Ang sabi ko, noong mga sanggol o bata sila ay binakunahan din sila, at walang namang naging masamang epekto. Sa halip, nakatulong iyon para makaiwas sila sa mga malalang sakit.” (I tell them, when they were babies or small kids they also had vaccines, and did not suffer any adverse consequences. In fact, that helped them avoid acquiring any serious illnesses).

Tellez says migrant workers should decide on their own to get the vaccine

If, on the other hand, it is their employer that does not want them vaccinated, Tellez said the worker should just make the appointment herself, and get the jab on her day off.

What everyone should bear in mind, she said, is that the vaccine protects not only the individual, but everyone around her or him. “The employer should be thankful that the migrant worker is doing the right thing in protecting everyone in their household," she said.

Quintin echoes the advice. “Wala pong dapat ikatakot dito. Kung mayroon kayong mga agam-agam hinggil sa bakuna, maigi pong sumangguni sa inyong doktor upang mabigyan ng tamang payo,” he said. (You have no reason to fear. If you have concerns about the vaccine, you should consult your doctor so you can be given proper advice).

Sa pangkalahatan, hinihikayat ko po kayong magpabakuna laban sa COVID-19, alang-alang sa inyong kalusugan at sa kaligtasan ng pamayanan. Sa ganitong paraan, makakatulong po tayo sa muling pagbabalik ng normal na pamumuhay nating lahat.”

(Overall, I appeal to you to get vaccinated against Covid-19, for your own well-being, and the safety of everyone. In this manner, we would be able to help get our lives back to normal).

Still, Filipinos were reminded that vaccination remains voluntary. Thus, neither the Hong Kong  nor the Philippine government is attaching any special privilege just yet to anyone who willingly gets the jab.
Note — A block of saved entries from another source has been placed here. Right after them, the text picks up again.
/-- Release instant, counter ps, of the next row that channel `c` decides itself: of the first picture that has one left (R196). -/
def State.nextDecision (s : State) (c : Nat) : Option Nat :=
  (((s.chanOf c).pics.filter fun x => decide (x.rows.length < (s.geo c).rRows) && !s.receiving c x.n).map fun x =>
    x.fire * 1000 + (s.geo c).releaseAt x.rows.length).min?

/-- No member of the pooled group has a decision before that of channel `c` at instant `t`: they are taken by instant, then channel (R211). -/
def State.decidesNext (s : State) (c t : Nat) : Bool :=
  !s.pooled c || (s.members (s.chanGroup c)).all fun d => match s.nextDecision d with
    | some u => decide (t < u) || (t == u && decide (c ≤ d)) || d == c
    | none => true

/-- ROW_RELEASE (R141, R144, R196): row `k` of picture `n` of channel `c` becomes available, rows in order. -/
def execRowRelease (c n k : Nat) (lost : Bool) (s : State) : Out :=
  s.event (decide (c < 64) && s.chanOn c && match s.picRec c n with
    | some x => s.released c x k && s.rowReady c n k && s.decidesNext c (x.fire * 1000 + (s.geo c).releaseAt k) && (decide (k = x.rows.length) || (s.receiving c n && decide (k = x.fed)))
    | none => false) fun s => (s.takeRow c n k lost).placeRow c n k

/-! ## Staging (R148 to R152) -/

/-- A row of a buffered channel is staged whole: LOOK has built its proxy during the write and computes its costs (R148, R152). The
row leaves the line buffers. -/
def State.rowStaged (s : State) (c n k : Nat) : State :=
  let g := s.geo c
  let s1 : State := if (s.lookPic c n).present then s.lookRow c n k else s.updLook c n fun y => { y with rows := k + 1 }
  let s2 : State := s1.updLook c n fun y => { y with src := y.src.filter fun e => decide (64 * k + 64 ≤ e.1 % 8192 * (if g.c420 && decide (8192 ≤ e.1) then 2 else 1)) }
  if k + 1 = g.rRows then s2.lookDone c n else s2

/-- The scaler of channel `c` writes the lines whose sources have been read; in buffered mode the rows they complete are staged. -/
def State.scaleOn (s : State) (c n : Nat) : State :=
  let g := s.geo c
  if s.scaling c n && (s.chanOf c).looks.any (fun y => y.n == n) then
    let s1 : State := s.scaleTo c n (s.scaleReady c n)
    if g.buffered then
      ((List.range g.rRows).filter fun k => decide ((s1.lookPic c n).rows ≤ k) && decide (min (64 * k + 64) g.h ≤ (s1.lookPic c n).lines)).foldl
        (fun t k => t.rowStaged c n k) s1
    else s1
  else s

/-- The lines of CTU row `k` of a source that are due are read, and the scalers go on (R141). -/
def State.rowReadStage (s : State) (n k : Nat) : State :=
  let s1 : State := s.rowRead n (s.readTo n k)
  (s1.chansOf n).foldl (fun t c => t.scaleOn c (s1.srcOf n).n) s1

/-- ROW_READ_INSTANT (R141): at R(k) the compositor reads CTU row `k` of the picture of source `n`, the rows in order. Lines of the
row that a scaled channel reads earlier are read at that instant (log entry 265). -/
def execRowReadInstant (n k : Nat) (s : State) : Out :=
  s.event (decide (n < 32) && s.works (pSRC n) && s.running && decide (k < s.srcRows n) && (s.srcOf n).started &&
      decide (k = (s.srcOf n).done / 64) && decide ((s.srcOf n).done < s.readTo n k)) fun s => s.rowReadStage n k

end Sys2Proof.Machine
end

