-- ==== Sys2Proof/Machine/Chamber.lean ====
section
/-! DEFINITION. The chambers (spec/06, R138 to R147, R160, R161): dispatch of released rows, the CTUs that a chamber codes, the
cap guard and the forced floor, what a chamber fault does, and chambers leaving and joining the pool. -/

namespace Sys2Proof.Machine

def State.chamber (s : State) (h : Nat) : ChamberState := Tab.get .reset s.chmb h
def State.updChamber (s : State) (h : Nat) (f : ChamberState → ChamberState) : State := { s with chmb := Tab.upd .reset s.chmb h f }

/-- Row `k` of picture `n` of a channel, if it has been placed. -/
def State.rowRec (s : State) (c n k : Nat) : Option (PicRec × RowRec) :=
  match s.picRec c n with
  | some x => if k < x.rows.length then some (x, Tab.get .reset x.rows k) else none
  | none => none

def State.updRow (s : State) (c n k : Nat) (f : RowRec → RowRec) : State :=
  s.updPicRec c n fun x => { x with rows := Tab.upd .reset x.rows k f }

/-! ## Dispatch (R144) -/

/-- A row in the dispatch order: channel, picture, row, output instant in counter ps, and its rank among equal instants: a
resumed row 0, a preempted row 1, else 2 (R146). -/
structure Waiting where
  chan : Nat
  n : Nat
  k : Nat
  out : Nat
  rank : Nat
deriving DecidableEq, Repr

/-- A row has been dispatched at least once, or is done. -/
def RowRec.begun (r : RowRec) : Bool := r.chamber.isSome || decide (r.next > 0) || r.endedAt.isSome

/-- The rows of a channel that wait for a chamber: released, not held by one, not done, the row above dispatched, the references
written (R144, R223). -/
def State.waitingOf (s : State) (c : Nat) : List Waiting :=
  (s.chanOf c).pics.flatMap fun x =>
    ((List.range x.rows.length).filter fun k =>
      let r := Tab.get .reset x.rows k
      r.chamber.isNone && r.endedAt.isNone && (k == 0 || (Tab.get .reset x.rows (k - 1)).begun) && s.refsReady c x k).map fun k =>
        let r := Tab.get .reset x.rows k
        ⟨c, x.n, k, s.outPs c x k, if r.lost then 0 else if r.next > 0 then 1 else 2⟩

/-- Comes before in the dispatch order (R144, R146). -/
def Waiting.before (a b : Waiting) : Bool :=
  if (a.rank == 0) != (b.rank == 0) then a.rank == 0
  else if a.out != b.out then decide (a.out < b.out)
  else if a.rank != b.rank then decide (a.rank < b.rank)
  else if a.chan != b.chan then decide (a.chan < b.chan)
  else if a.n != b.n then decide (a.n < b.n)
  else decide (a.k < b.k)

/-- The first of a list in the dispatch order. -/
def firstWaiting : List Waiting → Option Waiting
  | [] => none
  | a :: as => match firstWaiting as with
    | some b => some (if b.before a then b else a)
    | none => some a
ConGen Tejada said this means that the apparently growing concern among Filipino migrants that they will not be able to be allowed into the Philippines, or re-enter Hong Kong if they haven’t been vaccinated, is far from true.

“It is status quo,” he said, adding that vaccination will not give anyone any special privilege, like skipping Hong Kong’s rigid 21-day hotel quarantine for all new arrivals.

Two recent arrivals from the Philippines are included in today's Covid-19 cases

The statements of assurance came as Hong Kong reported 10 new confirmed cases of Covid-19, four of them imported, including two Filipina domestic workers.

One of the Filipinas is 26 years old and arrived on Mar 16 via Philippine Airlines flight PR300. She tested positive at the airport. The other is 35 years old and tested positive on her 12th day in hotel quarantine. Both are asymptomatic.

The third case is a 44-year-old Indonesian domestic helper who was found infected at the airport. The fourth is a 26-year-old male resident who arrived in Pakistan, and tested positive on his second sample while in quarantine.

Of the six local cases, three had unknown sources, while the other three were linked to previous infections.

Among the untraceable cases is one involving a 15-year-old school boy, a 35-year-old female marketing manager and a 36-year-old male engineer. They all went for testing after developing symptoms like cough and cold, sore throat and loss of sense of smell.